▸ **EXERCISE DIRECTIONS**
Which lines below contain "what"? Copy every one of them.

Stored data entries
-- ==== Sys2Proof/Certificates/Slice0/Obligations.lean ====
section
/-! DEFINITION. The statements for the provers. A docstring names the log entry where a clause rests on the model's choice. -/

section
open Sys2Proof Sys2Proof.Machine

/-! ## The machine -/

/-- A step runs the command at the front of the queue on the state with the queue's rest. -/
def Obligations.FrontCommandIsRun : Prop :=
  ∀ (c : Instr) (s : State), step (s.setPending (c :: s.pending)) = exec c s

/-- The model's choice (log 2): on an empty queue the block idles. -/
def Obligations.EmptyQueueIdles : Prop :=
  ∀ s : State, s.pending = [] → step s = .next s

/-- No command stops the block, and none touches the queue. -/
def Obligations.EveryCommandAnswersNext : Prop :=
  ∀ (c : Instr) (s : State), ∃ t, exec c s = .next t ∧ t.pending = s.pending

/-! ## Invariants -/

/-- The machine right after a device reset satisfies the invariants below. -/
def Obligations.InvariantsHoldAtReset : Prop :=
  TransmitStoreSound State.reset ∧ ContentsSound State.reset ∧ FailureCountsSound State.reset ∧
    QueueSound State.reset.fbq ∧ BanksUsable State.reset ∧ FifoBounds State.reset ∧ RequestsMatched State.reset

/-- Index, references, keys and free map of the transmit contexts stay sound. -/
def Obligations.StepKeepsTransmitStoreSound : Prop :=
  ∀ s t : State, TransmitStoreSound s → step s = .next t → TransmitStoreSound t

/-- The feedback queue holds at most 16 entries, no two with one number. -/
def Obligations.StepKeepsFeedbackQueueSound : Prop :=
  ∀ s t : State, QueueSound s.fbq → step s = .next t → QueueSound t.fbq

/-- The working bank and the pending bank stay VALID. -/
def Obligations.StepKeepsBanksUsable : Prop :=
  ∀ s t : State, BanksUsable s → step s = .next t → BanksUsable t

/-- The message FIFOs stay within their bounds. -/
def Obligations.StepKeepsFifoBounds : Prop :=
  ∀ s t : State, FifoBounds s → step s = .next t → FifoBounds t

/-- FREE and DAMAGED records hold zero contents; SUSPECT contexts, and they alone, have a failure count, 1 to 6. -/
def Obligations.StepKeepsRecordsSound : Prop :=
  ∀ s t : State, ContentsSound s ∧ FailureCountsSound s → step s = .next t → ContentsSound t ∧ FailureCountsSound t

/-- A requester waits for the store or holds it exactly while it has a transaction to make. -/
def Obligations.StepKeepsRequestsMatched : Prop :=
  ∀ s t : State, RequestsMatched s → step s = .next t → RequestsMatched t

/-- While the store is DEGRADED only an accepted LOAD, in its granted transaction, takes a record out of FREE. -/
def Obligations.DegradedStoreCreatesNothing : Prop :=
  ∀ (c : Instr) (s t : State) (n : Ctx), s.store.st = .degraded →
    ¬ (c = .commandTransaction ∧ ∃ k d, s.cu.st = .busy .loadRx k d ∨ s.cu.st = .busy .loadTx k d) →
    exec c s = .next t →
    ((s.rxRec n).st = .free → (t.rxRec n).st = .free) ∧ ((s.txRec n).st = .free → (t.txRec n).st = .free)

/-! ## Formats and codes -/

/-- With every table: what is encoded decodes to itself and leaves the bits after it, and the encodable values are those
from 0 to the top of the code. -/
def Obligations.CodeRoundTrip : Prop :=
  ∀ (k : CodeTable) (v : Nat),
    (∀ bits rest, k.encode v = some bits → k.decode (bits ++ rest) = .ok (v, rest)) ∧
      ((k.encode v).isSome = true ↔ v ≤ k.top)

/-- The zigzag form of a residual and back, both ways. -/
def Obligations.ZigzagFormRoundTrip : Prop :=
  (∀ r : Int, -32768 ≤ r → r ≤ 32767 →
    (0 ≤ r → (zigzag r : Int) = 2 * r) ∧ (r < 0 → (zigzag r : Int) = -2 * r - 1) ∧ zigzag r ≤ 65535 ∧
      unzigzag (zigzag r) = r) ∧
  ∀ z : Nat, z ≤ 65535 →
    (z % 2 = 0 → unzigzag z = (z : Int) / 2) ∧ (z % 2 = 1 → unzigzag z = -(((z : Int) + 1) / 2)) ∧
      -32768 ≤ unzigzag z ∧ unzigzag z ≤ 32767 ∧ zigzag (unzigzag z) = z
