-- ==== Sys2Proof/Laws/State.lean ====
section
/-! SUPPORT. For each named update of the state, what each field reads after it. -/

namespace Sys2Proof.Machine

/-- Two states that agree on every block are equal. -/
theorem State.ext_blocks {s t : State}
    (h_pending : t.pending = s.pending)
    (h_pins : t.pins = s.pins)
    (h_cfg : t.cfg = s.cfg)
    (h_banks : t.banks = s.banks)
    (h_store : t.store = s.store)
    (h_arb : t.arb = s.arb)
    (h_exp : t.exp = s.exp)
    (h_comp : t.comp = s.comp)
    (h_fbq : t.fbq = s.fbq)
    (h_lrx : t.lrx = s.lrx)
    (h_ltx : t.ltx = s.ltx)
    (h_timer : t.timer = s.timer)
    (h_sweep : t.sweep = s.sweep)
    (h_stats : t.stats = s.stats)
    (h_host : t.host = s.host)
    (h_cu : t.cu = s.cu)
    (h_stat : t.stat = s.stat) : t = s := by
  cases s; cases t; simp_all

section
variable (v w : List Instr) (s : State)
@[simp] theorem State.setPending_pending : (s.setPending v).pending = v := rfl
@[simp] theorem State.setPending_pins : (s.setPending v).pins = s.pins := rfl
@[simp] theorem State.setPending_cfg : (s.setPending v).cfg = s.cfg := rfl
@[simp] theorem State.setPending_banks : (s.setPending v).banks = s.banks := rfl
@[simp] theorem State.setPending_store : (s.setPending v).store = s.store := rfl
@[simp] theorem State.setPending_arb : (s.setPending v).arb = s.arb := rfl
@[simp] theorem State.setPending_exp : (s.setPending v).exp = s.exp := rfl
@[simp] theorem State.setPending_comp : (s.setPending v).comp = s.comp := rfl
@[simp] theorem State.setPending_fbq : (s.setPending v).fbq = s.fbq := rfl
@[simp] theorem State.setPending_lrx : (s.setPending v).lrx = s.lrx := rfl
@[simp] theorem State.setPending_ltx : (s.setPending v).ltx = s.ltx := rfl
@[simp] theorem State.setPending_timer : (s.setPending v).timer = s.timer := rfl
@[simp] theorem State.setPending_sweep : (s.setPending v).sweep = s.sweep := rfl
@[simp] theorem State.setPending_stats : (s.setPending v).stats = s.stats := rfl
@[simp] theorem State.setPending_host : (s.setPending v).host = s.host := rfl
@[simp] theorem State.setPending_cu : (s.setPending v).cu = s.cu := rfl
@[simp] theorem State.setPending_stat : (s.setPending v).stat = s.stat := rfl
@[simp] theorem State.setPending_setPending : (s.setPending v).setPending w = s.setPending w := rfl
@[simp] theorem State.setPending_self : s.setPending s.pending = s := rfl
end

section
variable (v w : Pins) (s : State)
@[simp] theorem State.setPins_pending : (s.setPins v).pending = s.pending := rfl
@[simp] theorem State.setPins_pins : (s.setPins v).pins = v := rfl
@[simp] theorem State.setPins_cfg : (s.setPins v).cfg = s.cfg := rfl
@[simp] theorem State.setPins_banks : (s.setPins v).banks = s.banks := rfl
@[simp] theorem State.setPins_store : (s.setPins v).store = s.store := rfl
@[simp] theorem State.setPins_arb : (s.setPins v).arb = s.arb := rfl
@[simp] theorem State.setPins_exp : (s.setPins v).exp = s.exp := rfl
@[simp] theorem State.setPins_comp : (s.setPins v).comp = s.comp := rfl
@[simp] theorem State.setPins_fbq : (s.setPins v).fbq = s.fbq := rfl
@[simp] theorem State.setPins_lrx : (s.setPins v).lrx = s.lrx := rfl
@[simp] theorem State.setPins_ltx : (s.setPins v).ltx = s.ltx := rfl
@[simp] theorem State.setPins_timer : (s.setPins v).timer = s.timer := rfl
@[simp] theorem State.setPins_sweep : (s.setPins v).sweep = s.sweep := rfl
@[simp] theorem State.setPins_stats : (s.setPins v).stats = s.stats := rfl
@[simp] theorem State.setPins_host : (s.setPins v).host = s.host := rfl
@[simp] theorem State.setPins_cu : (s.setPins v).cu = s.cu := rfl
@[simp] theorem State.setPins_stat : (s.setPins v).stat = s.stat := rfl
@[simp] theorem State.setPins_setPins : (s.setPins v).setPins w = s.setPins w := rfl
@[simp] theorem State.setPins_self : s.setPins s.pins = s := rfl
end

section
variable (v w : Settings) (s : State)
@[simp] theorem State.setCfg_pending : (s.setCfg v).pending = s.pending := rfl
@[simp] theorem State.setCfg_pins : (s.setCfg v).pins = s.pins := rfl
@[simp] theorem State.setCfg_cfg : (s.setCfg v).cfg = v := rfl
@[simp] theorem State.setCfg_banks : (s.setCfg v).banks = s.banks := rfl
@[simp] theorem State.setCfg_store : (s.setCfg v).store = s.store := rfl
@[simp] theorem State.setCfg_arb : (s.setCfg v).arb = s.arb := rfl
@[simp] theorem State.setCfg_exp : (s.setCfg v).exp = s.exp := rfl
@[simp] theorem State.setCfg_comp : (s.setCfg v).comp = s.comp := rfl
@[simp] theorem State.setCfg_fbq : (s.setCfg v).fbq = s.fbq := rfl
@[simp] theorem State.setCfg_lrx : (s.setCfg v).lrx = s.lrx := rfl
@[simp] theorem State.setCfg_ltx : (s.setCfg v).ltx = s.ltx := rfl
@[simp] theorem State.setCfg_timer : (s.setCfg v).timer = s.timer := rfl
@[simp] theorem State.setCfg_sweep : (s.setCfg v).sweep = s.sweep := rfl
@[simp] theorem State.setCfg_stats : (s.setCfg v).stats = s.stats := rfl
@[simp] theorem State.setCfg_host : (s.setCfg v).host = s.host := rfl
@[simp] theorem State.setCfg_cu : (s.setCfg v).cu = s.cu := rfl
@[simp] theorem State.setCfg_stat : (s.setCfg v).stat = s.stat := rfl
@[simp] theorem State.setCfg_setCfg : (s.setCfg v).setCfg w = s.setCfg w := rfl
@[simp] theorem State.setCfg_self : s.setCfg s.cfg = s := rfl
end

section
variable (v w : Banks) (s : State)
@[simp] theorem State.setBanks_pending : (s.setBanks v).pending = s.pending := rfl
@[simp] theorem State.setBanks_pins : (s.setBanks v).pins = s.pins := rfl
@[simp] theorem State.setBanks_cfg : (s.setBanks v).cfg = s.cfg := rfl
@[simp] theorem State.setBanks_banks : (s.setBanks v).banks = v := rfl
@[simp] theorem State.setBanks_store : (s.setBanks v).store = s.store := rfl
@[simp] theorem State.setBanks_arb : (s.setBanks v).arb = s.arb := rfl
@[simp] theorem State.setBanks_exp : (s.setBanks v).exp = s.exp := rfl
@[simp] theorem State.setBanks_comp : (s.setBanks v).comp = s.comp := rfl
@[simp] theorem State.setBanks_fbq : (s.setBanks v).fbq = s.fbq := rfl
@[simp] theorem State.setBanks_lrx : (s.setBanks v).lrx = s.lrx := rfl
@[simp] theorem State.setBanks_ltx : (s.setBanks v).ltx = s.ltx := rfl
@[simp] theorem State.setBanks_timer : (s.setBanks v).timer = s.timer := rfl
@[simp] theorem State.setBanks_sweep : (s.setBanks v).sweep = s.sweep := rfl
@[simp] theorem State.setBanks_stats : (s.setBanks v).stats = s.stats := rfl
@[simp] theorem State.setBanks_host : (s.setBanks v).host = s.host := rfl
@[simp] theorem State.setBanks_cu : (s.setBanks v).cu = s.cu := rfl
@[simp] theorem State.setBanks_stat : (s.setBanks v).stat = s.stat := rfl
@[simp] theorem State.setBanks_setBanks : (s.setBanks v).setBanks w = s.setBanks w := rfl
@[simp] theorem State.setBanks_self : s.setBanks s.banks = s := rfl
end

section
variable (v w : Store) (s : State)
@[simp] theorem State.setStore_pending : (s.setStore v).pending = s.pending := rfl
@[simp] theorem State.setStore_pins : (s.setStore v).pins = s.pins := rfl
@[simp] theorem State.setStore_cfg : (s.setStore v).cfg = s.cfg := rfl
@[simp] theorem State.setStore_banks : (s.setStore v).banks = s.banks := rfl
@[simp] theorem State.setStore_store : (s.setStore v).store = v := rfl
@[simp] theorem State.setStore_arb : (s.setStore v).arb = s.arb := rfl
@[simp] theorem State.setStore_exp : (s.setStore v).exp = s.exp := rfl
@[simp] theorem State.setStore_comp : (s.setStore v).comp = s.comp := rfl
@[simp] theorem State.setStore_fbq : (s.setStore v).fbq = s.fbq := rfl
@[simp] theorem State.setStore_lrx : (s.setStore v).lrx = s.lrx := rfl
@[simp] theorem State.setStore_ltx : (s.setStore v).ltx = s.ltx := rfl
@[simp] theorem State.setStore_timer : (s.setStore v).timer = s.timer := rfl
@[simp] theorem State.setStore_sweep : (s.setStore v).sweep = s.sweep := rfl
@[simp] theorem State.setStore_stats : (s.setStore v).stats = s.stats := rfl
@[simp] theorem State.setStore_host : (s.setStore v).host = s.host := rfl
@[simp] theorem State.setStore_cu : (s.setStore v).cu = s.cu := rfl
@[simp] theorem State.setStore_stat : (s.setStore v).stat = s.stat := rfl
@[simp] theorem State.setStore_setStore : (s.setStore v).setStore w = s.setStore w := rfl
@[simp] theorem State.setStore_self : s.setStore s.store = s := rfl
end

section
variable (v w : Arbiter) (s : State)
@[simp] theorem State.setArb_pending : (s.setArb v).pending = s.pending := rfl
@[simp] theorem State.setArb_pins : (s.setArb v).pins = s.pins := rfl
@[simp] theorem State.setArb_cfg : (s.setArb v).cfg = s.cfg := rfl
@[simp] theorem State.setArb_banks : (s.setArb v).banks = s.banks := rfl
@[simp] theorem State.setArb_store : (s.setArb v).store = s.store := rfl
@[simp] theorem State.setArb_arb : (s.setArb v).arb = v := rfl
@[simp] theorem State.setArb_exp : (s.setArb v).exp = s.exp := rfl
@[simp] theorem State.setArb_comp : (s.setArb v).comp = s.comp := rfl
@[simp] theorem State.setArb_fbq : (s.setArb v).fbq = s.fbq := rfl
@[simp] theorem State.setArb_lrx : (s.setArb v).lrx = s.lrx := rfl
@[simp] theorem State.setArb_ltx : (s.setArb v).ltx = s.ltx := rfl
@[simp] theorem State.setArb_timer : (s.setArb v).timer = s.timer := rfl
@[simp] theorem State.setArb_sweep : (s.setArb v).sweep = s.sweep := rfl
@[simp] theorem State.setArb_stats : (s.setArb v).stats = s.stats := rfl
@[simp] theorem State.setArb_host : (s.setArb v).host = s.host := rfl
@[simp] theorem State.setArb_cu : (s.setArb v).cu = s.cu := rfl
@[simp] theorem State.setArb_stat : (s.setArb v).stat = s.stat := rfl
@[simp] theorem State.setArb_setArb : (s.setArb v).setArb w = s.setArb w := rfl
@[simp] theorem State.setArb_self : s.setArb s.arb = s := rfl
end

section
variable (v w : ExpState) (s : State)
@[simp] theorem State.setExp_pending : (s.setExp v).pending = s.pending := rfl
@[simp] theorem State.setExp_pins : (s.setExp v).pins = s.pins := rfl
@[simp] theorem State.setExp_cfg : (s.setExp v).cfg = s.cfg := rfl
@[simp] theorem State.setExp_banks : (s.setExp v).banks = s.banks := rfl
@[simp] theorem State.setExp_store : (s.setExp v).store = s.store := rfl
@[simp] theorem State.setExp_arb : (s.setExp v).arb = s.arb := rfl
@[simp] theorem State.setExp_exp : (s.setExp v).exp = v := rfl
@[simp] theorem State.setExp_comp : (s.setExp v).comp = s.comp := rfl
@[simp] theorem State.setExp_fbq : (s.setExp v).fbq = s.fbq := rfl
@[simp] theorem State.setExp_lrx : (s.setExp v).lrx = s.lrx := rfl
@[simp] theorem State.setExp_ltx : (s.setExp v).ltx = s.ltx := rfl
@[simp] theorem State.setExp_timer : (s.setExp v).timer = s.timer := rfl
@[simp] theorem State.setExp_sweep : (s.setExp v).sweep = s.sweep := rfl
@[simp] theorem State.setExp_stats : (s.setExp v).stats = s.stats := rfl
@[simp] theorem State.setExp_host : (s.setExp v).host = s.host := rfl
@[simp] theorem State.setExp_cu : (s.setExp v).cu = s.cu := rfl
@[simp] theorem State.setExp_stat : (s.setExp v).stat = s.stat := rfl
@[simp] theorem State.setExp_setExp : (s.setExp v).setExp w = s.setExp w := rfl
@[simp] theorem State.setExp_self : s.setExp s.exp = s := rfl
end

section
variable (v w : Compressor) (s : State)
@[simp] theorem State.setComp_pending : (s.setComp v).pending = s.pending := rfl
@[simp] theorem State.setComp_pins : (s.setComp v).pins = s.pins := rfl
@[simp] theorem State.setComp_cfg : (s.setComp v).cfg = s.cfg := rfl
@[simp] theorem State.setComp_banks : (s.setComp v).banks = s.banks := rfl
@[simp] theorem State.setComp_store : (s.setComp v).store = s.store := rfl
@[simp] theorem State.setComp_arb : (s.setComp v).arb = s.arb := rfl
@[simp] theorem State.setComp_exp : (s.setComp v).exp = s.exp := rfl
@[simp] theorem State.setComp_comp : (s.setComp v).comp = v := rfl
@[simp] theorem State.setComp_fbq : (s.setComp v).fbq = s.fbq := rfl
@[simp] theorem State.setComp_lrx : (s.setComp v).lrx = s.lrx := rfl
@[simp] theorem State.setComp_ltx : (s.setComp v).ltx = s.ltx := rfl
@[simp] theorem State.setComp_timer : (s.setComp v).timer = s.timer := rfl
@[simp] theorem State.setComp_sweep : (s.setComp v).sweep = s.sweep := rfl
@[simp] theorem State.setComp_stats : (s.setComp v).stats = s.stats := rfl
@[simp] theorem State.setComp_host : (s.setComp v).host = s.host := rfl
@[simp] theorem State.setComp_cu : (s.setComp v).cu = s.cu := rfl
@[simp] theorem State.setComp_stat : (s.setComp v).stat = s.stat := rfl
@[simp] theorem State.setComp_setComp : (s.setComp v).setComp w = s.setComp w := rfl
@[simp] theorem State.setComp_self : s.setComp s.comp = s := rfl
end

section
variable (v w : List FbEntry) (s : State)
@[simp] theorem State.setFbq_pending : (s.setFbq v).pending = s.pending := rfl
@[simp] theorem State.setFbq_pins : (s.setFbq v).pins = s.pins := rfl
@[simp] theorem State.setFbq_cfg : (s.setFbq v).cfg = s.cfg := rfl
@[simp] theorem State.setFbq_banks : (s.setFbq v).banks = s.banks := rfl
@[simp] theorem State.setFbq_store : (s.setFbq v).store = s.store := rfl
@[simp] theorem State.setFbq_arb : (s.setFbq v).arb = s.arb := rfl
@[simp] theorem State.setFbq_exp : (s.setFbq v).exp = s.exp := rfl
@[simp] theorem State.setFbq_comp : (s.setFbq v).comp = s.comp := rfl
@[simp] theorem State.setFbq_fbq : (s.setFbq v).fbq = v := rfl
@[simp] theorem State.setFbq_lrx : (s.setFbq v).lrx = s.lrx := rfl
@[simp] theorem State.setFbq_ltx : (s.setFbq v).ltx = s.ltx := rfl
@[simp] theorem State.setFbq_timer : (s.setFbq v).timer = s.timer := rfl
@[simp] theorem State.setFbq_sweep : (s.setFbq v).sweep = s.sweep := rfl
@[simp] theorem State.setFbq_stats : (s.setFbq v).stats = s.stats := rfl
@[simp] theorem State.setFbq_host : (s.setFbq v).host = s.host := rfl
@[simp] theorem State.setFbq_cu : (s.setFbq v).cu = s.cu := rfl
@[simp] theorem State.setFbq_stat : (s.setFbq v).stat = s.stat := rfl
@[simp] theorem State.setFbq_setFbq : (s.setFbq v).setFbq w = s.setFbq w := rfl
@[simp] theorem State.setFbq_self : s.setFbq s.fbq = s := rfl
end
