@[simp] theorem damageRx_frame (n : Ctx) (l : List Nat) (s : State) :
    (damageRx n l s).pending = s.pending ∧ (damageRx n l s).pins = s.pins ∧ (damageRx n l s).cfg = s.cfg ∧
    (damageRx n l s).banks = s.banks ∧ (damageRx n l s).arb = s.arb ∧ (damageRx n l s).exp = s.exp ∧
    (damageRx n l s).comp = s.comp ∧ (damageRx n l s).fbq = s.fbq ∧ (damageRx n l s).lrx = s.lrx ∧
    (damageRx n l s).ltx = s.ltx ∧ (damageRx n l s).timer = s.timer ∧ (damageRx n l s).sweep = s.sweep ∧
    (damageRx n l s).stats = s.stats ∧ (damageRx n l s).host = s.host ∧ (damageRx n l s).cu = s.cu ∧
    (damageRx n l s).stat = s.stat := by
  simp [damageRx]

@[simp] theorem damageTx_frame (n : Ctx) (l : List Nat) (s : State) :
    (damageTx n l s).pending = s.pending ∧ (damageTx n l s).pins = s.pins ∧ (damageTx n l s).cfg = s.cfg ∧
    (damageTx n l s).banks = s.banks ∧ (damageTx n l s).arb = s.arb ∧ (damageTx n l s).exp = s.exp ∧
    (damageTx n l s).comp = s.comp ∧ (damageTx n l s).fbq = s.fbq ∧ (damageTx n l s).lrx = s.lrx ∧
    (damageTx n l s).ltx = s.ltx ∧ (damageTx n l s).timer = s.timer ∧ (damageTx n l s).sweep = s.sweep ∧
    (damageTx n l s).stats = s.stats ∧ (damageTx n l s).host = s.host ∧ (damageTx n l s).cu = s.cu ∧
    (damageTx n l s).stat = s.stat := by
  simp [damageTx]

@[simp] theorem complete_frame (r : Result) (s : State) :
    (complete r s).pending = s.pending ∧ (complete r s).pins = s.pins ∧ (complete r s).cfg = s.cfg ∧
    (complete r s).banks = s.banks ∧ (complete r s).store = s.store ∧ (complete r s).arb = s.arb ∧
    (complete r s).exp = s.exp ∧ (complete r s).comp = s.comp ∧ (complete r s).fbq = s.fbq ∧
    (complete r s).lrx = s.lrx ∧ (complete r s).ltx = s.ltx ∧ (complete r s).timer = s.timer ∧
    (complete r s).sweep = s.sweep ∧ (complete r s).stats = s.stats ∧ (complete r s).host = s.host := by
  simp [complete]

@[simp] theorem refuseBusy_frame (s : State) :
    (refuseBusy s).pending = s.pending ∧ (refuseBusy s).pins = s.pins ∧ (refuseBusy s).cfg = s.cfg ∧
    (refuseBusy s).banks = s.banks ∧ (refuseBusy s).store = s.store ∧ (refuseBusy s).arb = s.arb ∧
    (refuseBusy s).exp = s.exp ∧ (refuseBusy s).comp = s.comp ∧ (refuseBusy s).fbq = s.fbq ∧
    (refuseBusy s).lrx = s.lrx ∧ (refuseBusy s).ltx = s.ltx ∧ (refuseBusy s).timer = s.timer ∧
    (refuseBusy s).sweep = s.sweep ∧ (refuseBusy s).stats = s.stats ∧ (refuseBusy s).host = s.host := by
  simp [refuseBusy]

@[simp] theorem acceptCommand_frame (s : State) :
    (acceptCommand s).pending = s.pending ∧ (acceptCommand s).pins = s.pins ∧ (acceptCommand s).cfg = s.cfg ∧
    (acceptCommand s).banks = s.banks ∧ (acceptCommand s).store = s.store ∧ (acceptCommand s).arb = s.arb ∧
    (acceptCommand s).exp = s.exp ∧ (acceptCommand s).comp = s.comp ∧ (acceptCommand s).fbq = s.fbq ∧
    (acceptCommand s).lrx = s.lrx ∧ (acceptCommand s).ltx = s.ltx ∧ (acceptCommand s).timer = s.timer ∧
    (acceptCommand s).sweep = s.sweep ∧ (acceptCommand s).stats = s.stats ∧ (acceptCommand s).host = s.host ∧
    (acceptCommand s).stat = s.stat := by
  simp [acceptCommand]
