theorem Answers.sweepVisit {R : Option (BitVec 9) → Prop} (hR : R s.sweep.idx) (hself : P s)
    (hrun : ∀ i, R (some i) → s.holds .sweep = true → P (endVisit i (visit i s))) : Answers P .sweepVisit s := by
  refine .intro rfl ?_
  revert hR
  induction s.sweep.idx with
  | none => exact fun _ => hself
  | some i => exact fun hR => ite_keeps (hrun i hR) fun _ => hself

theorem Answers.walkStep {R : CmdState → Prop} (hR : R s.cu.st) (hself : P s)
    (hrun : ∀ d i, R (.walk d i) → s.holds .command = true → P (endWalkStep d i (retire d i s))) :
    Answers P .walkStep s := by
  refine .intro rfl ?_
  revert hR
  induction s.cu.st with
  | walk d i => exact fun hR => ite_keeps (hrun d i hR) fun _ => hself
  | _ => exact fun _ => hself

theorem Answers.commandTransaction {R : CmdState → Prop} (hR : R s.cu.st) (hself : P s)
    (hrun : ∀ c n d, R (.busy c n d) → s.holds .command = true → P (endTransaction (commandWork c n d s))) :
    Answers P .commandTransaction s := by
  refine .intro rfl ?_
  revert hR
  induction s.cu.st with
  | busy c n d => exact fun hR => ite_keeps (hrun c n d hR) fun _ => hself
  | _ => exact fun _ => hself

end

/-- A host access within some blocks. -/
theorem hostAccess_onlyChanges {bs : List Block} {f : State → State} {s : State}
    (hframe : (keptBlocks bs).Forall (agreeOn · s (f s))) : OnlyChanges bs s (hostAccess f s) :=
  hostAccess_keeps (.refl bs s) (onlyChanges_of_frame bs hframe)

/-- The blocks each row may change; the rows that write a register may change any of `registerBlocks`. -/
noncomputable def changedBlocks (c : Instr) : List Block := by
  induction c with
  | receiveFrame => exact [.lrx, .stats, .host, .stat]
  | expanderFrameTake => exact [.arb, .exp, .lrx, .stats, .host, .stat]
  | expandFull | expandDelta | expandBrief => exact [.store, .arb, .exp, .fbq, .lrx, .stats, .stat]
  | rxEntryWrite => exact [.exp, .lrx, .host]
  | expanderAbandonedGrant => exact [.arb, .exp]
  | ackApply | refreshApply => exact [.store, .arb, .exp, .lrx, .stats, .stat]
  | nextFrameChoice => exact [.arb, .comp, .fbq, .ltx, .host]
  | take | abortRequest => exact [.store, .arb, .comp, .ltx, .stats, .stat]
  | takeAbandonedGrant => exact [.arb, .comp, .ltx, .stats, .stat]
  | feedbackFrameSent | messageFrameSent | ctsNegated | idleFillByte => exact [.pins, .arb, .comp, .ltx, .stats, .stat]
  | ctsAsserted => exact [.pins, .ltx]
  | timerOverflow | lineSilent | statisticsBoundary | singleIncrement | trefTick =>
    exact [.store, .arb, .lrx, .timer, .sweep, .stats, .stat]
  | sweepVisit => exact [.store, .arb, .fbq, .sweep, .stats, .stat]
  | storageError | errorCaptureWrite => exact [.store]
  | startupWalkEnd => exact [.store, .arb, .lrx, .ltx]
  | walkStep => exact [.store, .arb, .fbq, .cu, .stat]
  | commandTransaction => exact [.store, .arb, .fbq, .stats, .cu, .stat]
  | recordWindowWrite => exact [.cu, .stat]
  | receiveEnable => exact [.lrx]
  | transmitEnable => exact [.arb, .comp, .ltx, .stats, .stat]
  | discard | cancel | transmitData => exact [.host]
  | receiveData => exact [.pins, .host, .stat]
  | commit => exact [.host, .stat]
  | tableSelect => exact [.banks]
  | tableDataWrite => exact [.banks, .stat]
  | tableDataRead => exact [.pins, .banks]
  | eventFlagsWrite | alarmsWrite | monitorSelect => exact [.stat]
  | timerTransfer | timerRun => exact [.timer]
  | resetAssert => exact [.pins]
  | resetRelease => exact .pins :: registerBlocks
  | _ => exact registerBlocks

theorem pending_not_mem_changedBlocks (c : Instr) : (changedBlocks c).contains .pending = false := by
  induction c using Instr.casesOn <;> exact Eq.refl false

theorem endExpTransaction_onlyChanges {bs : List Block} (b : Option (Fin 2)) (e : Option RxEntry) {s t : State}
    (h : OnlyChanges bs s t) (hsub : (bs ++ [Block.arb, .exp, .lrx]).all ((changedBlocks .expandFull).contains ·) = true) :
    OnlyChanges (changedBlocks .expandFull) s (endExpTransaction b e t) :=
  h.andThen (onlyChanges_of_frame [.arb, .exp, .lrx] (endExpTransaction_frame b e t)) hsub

▸ **SOLUTION**
/-- With every table: what is encoded decodes to itself and leaves the bits after it, and the encodable values are those
/-! SUPPORT. For each named update of the state, what each field reads after it. -/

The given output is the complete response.